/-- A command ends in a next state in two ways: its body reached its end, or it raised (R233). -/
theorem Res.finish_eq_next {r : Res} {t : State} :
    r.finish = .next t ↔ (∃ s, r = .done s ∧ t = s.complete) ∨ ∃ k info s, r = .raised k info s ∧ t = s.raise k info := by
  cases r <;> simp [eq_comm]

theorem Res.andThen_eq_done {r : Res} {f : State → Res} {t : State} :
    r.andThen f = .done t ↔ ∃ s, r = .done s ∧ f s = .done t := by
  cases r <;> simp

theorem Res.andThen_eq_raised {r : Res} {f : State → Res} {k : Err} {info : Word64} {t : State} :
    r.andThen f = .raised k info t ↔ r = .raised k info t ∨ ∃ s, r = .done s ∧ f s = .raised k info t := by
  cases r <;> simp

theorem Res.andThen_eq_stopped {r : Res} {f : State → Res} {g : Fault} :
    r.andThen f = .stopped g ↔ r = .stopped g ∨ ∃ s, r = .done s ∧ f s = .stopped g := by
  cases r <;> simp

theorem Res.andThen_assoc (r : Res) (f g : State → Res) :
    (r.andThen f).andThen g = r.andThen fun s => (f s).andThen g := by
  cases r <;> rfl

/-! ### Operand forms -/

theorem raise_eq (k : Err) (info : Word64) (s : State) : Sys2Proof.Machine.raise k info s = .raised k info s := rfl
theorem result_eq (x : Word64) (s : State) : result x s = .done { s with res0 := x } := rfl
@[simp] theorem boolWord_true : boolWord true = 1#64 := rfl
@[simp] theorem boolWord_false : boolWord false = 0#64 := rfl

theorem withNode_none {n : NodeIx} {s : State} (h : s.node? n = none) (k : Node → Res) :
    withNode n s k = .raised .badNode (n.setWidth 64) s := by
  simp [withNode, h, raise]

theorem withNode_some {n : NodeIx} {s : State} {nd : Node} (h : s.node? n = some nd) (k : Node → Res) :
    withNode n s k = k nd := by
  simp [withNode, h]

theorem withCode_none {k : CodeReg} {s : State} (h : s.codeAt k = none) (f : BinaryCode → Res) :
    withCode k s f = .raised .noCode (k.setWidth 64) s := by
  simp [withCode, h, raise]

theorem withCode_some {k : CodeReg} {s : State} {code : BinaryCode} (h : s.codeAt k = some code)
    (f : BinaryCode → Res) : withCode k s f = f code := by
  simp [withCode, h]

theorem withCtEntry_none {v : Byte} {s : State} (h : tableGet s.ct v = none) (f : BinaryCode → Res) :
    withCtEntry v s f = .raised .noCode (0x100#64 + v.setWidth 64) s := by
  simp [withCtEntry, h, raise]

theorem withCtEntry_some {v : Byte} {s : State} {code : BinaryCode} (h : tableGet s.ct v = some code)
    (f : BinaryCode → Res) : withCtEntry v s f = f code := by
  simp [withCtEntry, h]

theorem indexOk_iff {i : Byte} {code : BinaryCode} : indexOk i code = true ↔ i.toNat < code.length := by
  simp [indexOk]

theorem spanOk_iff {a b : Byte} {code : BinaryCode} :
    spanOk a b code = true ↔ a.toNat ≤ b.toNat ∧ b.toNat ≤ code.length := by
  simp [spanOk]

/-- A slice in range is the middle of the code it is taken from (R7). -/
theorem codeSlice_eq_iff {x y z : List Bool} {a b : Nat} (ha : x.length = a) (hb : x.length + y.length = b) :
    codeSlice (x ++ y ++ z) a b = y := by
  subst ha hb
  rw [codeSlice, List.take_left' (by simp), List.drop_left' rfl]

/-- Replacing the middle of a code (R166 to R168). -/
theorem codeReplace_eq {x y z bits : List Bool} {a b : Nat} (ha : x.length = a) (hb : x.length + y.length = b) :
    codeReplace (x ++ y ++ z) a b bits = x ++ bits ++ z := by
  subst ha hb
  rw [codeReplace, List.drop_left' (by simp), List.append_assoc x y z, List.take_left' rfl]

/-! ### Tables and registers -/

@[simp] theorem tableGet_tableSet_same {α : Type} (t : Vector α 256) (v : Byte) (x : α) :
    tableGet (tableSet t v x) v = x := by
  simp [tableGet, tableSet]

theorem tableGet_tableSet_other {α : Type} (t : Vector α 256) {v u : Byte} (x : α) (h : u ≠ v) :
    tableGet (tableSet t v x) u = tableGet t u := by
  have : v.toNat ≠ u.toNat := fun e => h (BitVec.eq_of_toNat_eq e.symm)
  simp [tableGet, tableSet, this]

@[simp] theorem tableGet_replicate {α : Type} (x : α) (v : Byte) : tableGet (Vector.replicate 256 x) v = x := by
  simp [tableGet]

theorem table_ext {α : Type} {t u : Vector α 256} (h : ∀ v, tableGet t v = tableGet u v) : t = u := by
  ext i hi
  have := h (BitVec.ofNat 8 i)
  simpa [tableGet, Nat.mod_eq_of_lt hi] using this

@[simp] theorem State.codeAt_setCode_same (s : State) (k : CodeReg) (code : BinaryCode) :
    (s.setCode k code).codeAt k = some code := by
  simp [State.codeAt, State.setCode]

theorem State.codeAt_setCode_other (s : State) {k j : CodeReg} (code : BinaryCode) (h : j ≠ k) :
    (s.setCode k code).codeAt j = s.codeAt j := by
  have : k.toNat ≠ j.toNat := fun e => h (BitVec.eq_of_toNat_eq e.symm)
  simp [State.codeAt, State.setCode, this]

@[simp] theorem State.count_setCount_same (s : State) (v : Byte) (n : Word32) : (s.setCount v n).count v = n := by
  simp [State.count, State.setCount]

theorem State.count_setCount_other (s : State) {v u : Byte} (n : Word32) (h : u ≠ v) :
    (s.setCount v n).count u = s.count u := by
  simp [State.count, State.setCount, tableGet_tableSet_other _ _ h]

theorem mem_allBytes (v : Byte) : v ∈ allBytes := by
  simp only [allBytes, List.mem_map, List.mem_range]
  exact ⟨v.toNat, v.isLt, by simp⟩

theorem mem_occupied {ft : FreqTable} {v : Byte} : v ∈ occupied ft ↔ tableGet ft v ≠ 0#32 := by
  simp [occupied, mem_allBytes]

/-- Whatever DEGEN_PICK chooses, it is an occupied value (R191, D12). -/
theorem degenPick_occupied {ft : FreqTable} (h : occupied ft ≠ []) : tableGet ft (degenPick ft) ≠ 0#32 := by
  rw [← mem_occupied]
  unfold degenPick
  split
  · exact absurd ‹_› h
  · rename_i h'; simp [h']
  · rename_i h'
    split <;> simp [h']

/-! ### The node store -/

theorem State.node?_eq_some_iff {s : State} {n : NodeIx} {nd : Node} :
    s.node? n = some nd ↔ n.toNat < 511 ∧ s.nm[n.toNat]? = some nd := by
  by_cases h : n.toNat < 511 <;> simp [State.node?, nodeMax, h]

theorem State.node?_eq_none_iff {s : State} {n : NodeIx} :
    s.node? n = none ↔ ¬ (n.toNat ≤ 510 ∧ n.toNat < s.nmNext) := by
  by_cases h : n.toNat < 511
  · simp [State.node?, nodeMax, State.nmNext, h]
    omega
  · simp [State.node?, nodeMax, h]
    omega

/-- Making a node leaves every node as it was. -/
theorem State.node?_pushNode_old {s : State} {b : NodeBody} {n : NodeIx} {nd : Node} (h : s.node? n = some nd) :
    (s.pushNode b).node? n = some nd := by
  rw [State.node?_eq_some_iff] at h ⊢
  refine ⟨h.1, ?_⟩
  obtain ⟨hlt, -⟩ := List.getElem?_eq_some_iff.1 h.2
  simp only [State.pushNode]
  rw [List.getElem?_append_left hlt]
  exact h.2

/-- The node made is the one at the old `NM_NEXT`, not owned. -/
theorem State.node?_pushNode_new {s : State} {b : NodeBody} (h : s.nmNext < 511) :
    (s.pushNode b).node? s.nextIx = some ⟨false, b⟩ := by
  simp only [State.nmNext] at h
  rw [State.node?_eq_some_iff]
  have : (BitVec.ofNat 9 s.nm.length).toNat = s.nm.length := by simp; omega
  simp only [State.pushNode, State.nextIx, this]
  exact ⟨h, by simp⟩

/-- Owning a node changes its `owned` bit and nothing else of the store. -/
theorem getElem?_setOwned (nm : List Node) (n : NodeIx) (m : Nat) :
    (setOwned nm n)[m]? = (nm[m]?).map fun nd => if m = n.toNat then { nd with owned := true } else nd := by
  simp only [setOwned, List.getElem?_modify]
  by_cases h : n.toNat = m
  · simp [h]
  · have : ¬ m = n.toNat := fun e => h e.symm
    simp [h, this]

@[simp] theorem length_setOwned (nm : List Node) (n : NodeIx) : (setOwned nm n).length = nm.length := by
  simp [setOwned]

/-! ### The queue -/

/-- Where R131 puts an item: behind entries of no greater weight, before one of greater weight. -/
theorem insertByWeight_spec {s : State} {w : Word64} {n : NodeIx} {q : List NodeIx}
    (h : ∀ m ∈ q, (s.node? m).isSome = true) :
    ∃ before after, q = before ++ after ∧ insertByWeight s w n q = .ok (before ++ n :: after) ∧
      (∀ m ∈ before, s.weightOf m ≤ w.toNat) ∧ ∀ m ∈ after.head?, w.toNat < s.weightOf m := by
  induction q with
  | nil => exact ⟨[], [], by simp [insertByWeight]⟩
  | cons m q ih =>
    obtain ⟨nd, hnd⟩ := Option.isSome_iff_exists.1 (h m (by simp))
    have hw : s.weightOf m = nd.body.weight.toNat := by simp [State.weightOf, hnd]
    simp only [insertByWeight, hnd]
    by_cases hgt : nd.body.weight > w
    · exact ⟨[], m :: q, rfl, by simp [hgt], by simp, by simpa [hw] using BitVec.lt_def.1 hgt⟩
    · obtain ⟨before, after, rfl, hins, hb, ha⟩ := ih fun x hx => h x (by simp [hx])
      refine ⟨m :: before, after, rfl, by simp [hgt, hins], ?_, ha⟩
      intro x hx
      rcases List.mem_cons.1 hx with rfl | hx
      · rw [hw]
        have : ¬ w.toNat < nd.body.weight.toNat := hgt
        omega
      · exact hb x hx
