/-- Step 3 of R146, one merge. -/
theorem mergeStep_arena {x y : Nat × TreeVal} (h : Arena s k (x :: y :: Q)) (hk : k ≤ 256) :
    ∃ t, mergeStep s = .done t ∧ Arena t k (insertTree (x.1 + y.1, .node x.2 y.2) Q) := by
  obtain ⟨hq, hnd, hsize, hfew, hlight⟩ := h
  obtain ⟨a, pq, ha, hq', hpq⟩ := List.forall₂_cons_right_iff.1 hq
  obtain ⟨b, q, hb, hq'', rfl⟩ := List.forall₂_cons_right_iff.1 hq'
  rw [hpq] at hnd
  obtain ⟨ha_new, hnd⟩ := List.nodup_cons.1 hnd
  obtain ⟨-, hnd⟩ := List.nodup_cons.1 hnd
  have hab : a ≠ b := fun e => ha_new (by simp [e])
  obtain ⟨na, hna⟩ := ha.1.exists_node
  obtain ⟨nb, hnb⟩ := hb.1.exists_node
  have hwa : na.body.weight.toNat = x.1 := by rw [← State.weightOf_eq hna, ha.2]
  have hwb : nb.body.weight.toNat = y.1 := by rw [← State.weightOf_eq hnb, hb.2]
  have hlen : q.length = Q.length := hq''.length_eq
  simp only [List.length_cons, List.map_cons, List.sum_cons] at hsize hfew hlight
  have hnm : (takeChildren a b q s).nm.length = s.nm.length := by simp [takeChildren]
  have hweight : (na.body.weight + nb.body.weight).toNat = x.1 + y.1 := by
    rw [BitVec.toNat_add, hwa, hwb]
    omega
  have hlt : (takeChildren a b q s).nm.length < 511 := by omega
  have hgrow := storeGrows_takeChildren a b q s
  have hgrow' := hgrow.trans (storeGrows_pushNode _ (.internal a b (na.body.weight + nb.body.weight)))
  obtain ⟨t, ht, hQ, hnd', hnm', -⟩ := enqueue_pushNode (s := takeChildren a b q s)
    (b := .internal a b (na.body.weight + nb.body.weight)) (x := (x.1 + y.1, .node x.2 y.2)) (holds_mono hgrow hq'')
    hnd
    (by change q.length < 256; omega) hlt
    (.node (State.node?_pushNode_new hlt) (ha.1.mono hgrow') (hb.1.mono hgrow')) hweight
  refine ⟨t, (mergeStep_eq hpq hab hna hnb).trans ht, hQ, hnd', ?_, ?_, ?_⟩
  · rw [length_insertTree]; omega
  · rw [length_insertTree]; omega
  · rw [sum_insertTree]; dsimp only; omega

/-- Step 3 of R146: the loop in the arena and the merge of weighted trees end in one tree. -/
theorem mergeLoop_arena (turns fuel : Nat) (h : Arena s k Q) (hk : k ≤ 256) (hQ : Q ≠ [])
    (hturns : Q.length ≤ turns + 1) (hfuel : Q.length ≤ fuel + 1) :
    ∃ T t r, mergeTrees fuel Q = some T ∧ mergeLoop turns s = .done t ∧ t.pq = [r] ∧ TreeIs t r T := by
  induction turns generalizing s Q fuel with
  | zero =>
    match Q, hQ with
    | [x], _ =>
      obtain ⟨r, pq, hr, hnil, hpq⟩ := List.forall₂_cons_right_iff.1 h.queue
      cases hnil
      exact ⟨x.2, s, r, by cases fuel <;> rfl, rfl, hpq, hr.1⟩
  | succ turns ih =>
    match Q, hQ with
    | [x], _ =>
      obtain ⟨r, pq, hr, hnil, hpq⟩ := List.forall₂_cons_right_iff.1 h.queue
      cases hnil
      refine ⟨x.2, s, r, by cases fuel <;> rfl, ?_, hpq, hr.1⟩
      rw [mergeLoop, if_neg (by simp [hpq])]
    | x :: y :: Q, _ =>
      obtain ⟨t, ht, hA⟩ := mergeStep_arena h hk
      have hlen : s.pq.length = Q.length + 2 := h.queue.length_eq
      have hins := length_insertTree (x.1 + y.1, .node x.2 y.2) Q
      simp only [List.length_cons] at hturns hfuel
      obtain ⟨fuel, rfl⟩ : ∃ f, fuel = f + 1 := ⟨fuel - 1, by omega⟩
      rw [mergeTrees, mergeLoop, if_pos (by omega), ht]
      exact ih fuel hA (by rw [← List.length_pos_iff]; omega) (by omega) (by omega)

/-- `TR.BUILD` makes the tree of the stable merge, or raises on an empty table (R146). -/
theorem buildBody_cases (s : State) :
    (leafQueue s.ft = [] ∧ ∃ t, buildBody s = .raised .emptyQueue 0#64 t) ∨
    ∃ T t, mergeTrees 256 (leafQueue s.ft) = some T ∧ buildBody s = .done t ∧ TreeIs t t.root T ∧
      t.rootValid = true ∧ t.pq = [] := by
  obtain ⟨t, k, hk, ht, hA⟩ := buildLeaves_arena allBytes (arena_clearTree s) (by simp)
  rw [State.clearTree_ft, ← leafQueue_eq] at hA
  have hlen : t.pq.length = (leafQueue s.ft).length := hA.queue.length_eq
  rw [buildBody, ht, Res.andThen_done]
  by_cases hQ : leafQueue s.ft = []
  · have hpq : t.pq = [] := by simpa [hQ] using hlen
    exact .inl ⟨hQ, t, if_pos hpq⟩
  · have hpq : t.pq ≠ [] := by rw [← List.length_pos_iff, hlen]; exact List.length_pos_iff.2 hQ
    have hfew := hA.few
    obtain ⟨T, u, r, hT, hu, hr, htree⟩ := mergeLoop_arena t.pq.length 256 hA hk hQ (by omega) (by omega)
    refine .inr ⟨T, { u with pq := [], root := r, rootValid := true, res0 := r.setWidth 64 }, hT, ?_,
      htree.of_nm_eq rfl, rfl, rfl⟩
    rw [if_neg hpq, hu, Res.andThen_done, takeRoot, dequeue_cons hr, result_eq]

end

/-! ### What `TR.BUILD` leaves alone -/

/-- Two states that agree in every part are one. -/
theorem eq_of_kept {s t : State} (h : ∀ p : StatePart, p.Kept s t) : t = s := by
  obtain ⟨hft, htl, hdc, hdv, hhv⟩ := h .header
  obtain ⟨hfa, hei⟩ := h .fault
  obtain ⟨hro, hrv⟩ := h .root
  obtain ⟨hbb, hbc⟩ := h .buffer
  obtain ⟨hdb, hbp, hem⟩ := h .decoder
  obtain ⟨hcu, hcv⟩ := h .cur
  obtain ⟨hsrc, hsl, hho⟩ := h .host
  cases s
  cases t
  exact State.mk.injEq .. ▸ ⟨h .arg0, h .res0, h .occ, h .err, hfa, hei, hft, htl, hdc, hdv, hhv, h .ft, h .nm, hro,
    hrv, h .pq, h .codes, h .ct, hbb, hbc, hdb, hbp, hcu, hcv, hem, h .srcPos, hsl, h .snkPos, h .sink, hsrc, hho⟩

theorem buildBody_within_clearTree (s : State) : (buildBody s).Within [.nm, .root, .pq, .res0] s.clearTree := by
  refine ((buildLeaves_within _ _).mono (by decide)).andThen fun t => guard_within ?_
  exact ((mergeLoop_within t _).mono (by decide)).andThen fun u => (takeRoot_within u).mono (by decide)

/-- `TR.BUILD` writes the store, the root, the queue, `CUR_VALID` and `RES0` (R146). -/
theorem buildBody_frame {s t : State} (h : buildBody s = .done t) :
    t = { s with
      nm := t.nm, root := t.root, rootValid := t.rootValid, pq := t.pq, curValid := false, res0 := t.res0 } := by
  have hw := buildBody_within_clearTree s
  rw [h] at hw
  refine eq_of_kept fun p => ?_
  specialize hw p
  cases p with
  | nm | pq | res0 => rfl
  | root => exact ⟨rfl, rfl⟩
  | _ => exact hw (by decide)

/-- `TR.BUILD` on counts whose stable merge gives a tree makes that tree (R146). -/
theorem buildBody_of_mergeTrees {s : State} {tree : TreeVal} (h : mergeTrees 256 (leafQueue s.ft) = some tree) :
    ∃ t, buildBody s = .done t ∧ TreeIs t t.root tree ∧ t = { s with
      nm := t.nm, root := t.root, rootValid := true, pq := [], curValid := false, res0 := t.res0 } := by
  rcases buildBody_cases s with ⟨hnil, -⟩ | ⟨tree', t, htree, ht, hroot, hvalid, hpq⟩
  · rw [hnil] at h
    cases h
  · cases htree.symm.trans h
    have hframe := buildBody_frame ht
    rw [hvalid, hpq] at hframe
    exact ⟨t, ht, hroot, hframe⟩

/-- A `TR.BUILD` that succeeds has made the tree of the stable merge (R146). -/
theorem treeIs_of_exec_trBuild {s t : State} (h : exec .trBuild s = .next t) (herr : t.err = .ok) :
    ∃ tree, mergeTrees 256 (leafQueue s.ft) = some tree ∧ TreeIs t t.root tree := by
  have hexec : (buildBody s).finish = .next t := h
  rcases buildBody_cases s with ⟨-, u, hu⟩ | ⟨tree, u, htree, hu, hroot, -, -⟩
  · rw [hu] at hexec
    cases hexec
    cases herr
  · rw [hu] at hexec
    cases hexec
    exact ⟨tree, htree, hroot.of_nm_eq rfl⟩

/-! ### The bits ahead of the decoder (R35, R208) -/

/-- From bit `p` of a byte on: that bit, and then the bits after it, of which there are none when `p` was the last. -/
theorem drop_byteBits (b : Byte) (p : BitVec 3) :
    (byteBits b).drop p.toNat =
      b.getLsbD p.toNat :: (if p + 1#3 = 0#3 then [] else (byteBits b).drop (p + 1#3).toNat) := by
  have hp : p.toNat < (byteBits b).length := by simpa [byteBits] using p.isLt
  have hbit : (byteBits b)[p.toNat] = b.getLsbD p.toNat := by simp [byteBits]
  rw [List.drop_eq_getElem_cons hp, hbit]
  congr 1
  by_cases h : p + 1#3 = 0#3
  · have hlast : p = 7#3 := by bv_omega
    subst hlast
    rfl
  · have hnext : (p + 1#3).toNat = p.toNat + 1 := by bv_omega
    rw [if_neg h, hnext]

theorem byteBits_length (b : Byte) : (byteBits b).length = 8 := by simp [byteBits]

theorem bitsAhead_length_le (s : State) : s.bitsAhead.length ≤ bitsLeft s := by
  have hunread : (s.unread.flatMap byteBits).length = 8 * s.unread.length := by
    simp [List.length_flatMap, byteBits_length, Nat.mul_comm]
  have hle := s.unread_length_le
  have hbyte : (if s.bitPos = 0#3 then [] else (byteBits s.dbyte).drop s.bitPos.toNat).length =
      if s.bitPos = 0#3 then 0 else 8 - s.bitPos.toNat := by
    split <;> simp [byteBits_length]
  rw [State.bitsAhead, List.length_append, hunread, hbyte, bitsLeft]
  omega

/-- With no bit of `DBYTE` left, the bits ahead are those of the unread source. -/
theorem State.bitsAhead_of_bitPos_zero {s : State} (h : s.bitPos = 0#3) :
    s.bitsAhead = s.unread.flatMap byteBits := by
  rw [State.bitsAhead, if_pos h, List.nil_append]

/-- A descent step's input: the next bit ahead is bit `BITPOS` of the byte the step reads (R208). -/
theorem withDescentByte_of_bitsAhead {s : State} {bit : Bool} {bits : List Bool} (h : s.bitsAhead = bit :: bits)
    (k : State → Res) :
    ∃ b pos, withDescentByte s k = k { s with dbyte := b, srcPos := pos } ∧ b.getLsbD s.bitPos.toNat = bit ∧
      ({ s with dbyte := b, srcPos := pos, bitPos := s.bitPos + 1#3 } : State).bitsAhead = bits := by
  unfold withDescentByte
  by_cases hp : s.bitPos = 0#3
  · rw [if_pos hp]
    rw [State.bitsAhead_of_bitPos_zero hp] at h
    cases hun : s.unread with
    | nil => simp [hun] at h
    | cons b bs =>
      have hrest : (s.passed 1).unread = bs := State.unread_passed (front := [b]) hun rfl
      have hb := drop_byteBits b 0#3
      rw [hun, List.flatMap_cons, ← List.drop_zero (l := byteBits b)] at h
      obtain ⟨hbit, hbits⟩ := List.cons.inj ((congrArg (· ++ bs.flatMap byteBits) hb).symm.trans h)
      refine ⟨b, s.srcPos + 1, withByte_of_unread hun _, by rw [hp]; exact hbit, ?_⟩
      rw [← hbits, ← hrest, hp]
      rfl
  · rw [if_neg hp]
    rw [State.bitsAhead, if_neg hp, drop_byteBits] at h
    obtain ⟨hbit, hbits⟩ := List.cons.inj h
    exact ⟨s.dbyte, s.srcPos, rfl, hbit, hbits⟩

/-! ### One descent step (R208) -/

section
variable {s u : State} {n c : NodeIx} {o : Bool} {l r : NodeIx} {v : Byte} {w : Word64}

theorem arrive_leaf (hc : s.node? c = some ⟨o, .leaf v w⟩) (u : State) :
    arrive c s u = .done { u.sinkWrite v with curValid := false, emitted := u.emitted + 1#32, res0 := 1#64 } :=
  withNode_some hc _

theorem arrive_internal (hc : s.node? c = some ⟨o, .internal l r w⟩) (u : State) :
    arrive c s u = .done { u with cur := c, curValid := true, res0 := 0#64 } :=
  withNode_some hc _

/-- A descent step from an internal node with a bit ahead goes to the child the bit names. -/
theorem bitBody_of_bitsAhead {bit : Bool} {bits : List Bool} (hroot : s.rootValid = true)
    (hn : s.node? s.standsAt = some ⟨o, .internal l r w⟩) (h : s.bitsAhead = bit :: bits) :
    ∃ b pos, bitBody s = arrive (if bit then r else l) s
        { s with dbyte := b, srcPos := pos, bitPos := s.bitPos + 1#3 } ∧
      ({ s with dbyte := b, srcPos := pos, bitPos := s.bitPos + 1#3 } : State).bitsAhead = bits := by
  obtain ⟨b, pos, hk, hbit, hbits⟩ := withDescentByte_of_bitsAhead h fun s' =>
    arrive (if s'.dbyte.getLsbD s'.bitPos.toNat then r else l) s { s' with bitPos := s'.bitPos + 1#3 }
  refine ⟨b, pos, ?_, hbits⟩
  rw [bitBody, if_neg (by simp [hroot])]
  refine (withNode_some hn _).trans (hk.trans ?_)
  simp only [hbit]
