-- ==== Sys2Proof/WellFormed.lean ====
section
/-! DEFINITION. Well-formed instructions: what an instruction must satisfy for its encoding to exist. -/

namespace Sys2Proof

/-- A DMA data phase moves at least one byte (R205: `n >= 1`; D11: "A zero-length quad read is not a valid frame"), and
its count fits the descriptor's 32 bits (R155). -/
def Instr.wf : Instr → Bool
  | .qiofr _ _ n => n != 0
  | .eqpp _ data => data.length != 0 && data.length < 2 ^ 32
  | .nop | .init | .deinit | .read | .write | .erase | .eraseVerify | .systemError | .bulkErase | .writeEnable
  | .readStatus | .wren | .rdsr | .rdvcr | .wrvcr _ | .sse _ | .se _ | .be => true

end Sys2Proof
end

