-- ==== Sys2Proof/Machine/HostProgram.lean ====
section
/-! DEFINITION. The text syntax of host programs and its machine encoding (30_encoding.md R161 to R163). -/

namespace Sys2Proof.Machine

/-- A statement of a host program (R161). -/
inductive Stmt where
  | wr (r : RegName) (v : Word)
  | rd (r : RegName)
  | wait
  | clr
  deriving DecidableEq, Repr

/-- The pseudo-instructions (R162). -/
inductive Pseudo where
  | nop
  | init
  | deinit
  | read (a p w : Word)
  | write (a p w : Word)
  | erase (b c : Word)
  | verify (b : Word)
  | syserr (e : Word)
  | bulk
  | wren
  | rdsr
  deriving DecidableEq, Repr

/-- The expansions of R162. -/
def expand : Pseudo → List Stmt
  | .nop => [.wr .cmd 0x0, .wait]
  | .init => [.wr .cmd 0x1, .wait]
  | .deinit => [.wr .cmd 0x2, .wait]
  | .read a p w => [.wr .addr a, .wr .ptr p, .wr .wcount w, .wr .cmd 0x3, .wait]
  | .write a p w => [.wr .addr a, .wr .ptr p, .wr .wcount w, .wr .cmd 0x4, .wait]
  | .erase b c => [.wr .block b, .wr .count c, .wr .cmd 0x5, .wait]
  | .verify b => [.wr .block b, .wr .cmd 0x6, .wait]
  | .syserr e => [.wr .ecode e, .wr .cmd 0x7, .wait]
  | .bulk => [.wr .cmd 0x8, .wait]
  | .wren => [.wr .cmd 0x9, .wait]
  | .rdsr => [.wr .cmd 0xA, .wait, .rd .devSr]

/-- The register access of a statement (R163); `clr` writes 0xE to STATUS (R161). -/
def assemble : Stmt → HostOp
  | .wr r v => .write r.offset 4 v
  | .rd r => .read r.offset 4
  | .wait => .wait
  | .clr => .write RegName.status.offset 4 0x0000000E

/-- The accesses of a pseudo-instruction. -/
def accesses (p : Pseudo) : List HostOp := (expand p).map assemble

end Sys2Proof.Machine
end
#####
» ABOUT THIS TASK:
Return a word-for-word copy of the lines above from the one holding "rw [BitVec.toNat_add, hwa, hwb]" through the one holding "(by change q.length < 256; omega) hlt", with both of them included and nothing besides.

» ANSWER TO THIS TASK:
    rw [BitVec.toNat_add, hwa, hwb]
    omega
  have hlt : (takeChildren a b q s).nm.length < 511 := by omega
  have hgrow := storeGrows_takeChildren a b q s
  have hgrow' := hgrow.trans (storeGrows_pushNode _ (.internal a b (na.body.weight + nb.body.weight)))
  obtain ⟨t, ht, hQ, hnd', hnm', -⟩ := enqueue_pushNode (s := takeChildren a b q s)
    (b := .internal a b (na.body.weight + nb.body.weight)) (x := (x.1 + y.1, .node x.2 y.2)) (holds_mono hgrow hq'')
    hnd
    (by change q.length < 256; omega) hlt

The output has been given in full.